Error Handling

Pipelines fail. Data is missing, APIs time out, code has bugs. dagron provides a structured error hierarchy, clear fail-fast semantics, and patterns for graceful error recovery so you can build pipelines that handle failure predictably.

Error Hierarchy

All dagron-specific errors inherit from DagronError, which itself inherits from Python's Exception. This gives you a single base class to catch all dagron errors:

Core Errors

These are raised by the Rust-backed graph engine:

Error	When it is raised
`DagronError`	Base class for all dagron errors. Never raised directly.
`GraphError`	General graph structure error (e.g., invalid operation on the graph).
`CycleError`	Adding an edge would create a cycle, violating the DAG property.
`DuplicateNodeError`	Adding a node with a name that already exists in the graph.
`NodeNotFoundError`	Referencing a node name that does not exist.
`EdgeNotFoundError`	Referencing an edge that does not exist (e.g., during removal).

Execution Errors

These are raised during task execution:

Error	When it is raised
`GateRejectedError`	An approval gate was rejected.
`GateTimeoutError`	An approval gate timed out before a decision was made.
`TemplateError`	A template parameter is invalid.

Graph Construction Errors

CycleError

The most common graph error. Raised when adding an edge would create a cycle:

import dagron

dag = dagron.DAG()
dag.add_node("a")
dag.add_node("b")
dag.add_node("c")
dag.add_edge("a", "b")
dag.add_edge("b", "c")

try:
    dag.add_edge("c", "a")  # would create a -> b -> c -> a cycle
except dagron.CycleError as e:
    print(f"Cycle detected: {e}")

The edge c -> a is rejected because it would create a cycle.

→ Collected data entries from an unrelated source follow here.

/-- One AFX block under the outer rule. `k` is the number of contributions, `full` the mode. -/
def PassRun.outerBlock (x : PassCtx) (region : Nat) (l : List Shard) (k round : Nat) (full : Bool) (t : Shard)
    (row col : Nat) (r : PassRun) (sub : Nat) : PassRun :=
  if r.dead then r
  else
    let a := region + sumOff l t row col sub
    let rd := r.s.oasis.readAt a 2080
    let blk : Buf := ⟨2080, rd.val⟩
    let r := { r with s := r.s.noteOasis rd .update }
    if rd.bad ≠ [] then { r with dead := true }
    else if afxCount blk ≠ k || afxTensor blk ≠ t.id || afxRow blk ≠ row || afxCol blk ≠ col || afxSub blk ≠ sub then
      { r with s := r.s.fatal Ev.afxMismatch (0x80 + x.die) [(32, x.index)], dead := true }
    else
      let e := t.ownIdx row col * t.lbElems + 256 * sub
      let av := r.read t .anchor e 256
      let uv := av.2.read t .outer e 256
      let wv := if full then uv.2.read t .weight e 256 else (0, uv.2)
      let sv := if full then wv.2.read t (.snapshot (round % t.snaps)) e 256 else (0, wv.2)
      if sv.2.dead then sv.2 else PassRun.outerStore x blk k full t e av.1 uv.1 wv.1 sv.1 sv.2

/-- The number of contributions of a round: that of its adopted manifest, or, on a device that holds none (R314), the
COUNT of the region's first block (log entry 39). -/
def State.contribs (s : State) (f round region : Nat) : Nat :=
  match (s.frag f).adopted.find? fun m => manRound m = round with
  | some m => manContribs m
  | none => s.oasis.val (region + 64 + 4) 4

/-! ### Passes -/

/-- A pass that reads and writes nothing, counted in PASSES_IDLE (R213, R222). -/
def State.idlePass (s : State) (die : Nat) : State := s.onDie die fun d => { d with passesIdle := satAdd 32 d.passesIdle 1 }

/-- Every core's tiles left unpredictable by a pass that drives the matrix engines (R93). -/
def State.openTiles (s : State) (die : Nat) : State :=
  (List.range 16).foldl (fun s k => s.onCore (16 * die + k) fun c =>
    { c with tile0 := { c.tile0 with open_ := true }, tile1 := { c.tile1 with open_ := true } }) s

/-- An inner pass in a finite step (R213, R218 to R221). -/
def State.innerPass (s : State) (x : PassCtx) (shards : List Shard) : State :=
  let s := if x.p.rule = 2 || x.p.rule = 3 then s.openTiles x.die else s
  let r : PassRun := ⟨s, 0, false, false⟩
  let r := (shards.filter (·.owns)).foldl (fun r t =>
    if r.dead then r
    else if x.p.rule = 2 then r.orthoTensor x t
    else if x.p.rule = 3 then t.blocks.foldl (PassRun.precondBlock x t) r
    else r.eachBlock t (PassRun.plainBlock x t)) r
  if r.wrote then r.s.onDie x.die fun d => { d with passesRun := satAdd 32 d.passesRun 1 } else r.s

/-- An OUTER pass in a finite step (R222): by the apply record of its die's sum region (R311, R313, R314). -/
def State.outerPass (s : State) (x : PassCtx) (b pb : Buf) (step : Nat) : State :=
  let f := passFragment b pb
  let (bad, s) := s.noteApply b x.die f
  let (round, mode, ready, at_) := s.applyRec b x.die f
  if bad then s
  else if mode = 0 || !ready || at_ ≠ step then s.idlePass x.die
  else
    let full := mode = 1
    let region := sumAddr b x.die f
    let k := s.contribs f round region
    let l := outerShards b pb
    let r := ((passShards b pb).filter (·.owns)).foldl (fun r t =>
      PassRun.eachBlock t (PassRun.outerBlock x region l k round full t) r) (⟨s, 0, false, false⟩ : PassRun)
    if !r.wrote then r.s
    else r.s.onDie x.die fun d =>
      { d with passesRun := satAdd 32 d.passesRun 1
               outerFull := if full && !r.dead then satAdd 32 d.outerFull 1 else d.outerFull
               outerOnly := if full || r.dead then d.outerOnly else satAdd 32 d.outerOnly 1 }

/-- A pass starts with the step's decision (R213); `fin` is the end of its footprint in JT. With no decision record its entry is a fault-class miss. -/
def State.runPass (s : State) (j : Job) (i : Nat) (e : Entry) (fin : Nat) : State :=
  let die := e.target - 0x80
  let pb := imgPass j.image e.arg
  let p := Pass.ofBuf pb
  if !s.decided then s.faultMiss i e
  else
    match s.com.decision with
    | none => s.faultMiss i e
    | some d =>
      let s := s.onDie die fun x => { x with pass := some (i, j.step, fin) }
      if d.decision ≠ .finite then s.idlePass die
      else
        let x : PassCtx :=
          { die, index := e.arg, p, sc := ⟨one32, one32, one32, one32, one32⟩, kappa := d.kappa, seed := j.seed,
            cw := imgCw j.image, c0 := coreCycle (plannedJt j.image j.step i) }
        if p.rule = 4 then s.outerPass x j.image pb j.step
        else
          match p.scalars s.com.hist.commits with
          | none => (PassRun.nonfinite ⟨s, 0, false, false⟩ x 0 0).s
          | some sc => s.innerPass { x with sc } (passShards j.image pb)

/-- Every core of a die is idle: none holds a main-job or a guest kernel (R93, R214). -/
def State.coresIdle (s : State) (die : Nat) : Bool := (List.range 16).all fun k => (s.core (16 * die + k)).kernel = none

/-- UPDATE_PASS_START (R213, R214): timetable action 0x10. A guest that still holds a core of the die is blamed
(R92, R376). -/
def State.updatePassStart (s : State) (i : Nat) : State :=
  match s.entry? i with
  | none => s
  | some (j, e) =>
    if e.action ≠ 0x10 then s
    else
      let die := e.target - 0x80
      let s := if s.judge j i e true ≠ .notYet then (List.range 16).foldl (fun s k => s.blameGuest (16 * die + k)) s else s
      match s.judge j i e (s.targetIdle e.target && s.coresIdle die) with
      | .start => (s.beginEntry i e (j.sn + e.offset)).runPass j i e (j.sn + e.finish)
      | d => s.notStarted j i e d

@[inherit_doc State.updatePassStart]
def execUpdatePassStart (at_ entry : Nat) (s : State) : Res := .next ((s.tick at_).updatePassStart entry)

/-- Every 0x10 entry of the step has completed. -/
def State.passesDone (s : State) (b : Buf) (sel : Buf → Bool) : Bool :=
  (imgEntryList b).all fun e => e.2.action ≠ 0x10 || !sel (imgPass b e.2.arg) || s.ent e.1 = .done

/-- The digests of R321: of the anchors and of the outer momenta of a fragment's shards, as one shard of the device. -/
def State.fragDigests (s : State) (b : Buf) (f : Nat) : Nat × Nat :=
  let l := (ownedShards b).filter fun t => t.fragment = f
  let h (c : Copy) : Nat := gf128Poly (digestK (imgJobId b)) (l.map fun t => s.copyRoot (imgJobId b) t c)
  (h .anchor, h .outer)

end Sys2Proof.Machine
end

Use the builder pattern with allow_cycles=False (the default) to catch cycles at build time:

try:
    dag = (
        dagron.DAG.builder()
        .add_node("a").add_node("b").add_node("c")
        .add_edge("a", "b")
        .add_edge("b", "c")
        .add_edge("c", "a")  # CycleError raised here
        .build()
    )
except dagron.CycleError:
    print("Cannot build: graph contains a cycle")

DuplicateNodeError

Raised when you try to add a node with a name that already exists:

dag = dagron.DAG()
dag.add_node("extract")

try:
    dag.add_node("extract")  # already exists
except dagron.DuplicateNodeError as e:
    print(f"Duplicate: {e}")

NodeNotFoundError

Raised when referencing a node that does not exist:

dag = dagron.DAG()
dag.add_node("a")

try:
    dag.add_edge("a", "b")  # "b" does not exist
except dagron.NodeNotFoundError as e:
    print(f"Not found: {e}")

Also raised when trying to get the payload, metadata, or predecessors of a nonexistent node:

try:
    dag.get_payload("nonexistent")
except dagron.NodeNotFoundError:
    print("Node does not exist")

EdgeNotFoundError

Raised when trying to remove or reference an edge that does not exist:

dag = dagron.DAG()
dag.add_node("a")
dag.add_node("b")

try:
    dag.remove_edge("a", "b")  # no edge between a and b
except dagron.EdgeNotFoundError as e:
    print(f"Edge not found: {e}")

GraphError

A general graph error for operations that are not covered by the more specific errors:

try:
    dag.some_invalid_operation()
except dagron.GraphError as e:
    print(f"Graph error: {e}")

Catching All dagron Errors

Use DagronError as a catch-all:

import dagron

try:
    dag = (
        dagron.DAG.builder()
        .add_node("a")
        .add_edge("a", "nonexistent")
        .build()
    )
except dagron.DagronError as e:
    print(f"dagron error: {type(e).__name__}: {e}")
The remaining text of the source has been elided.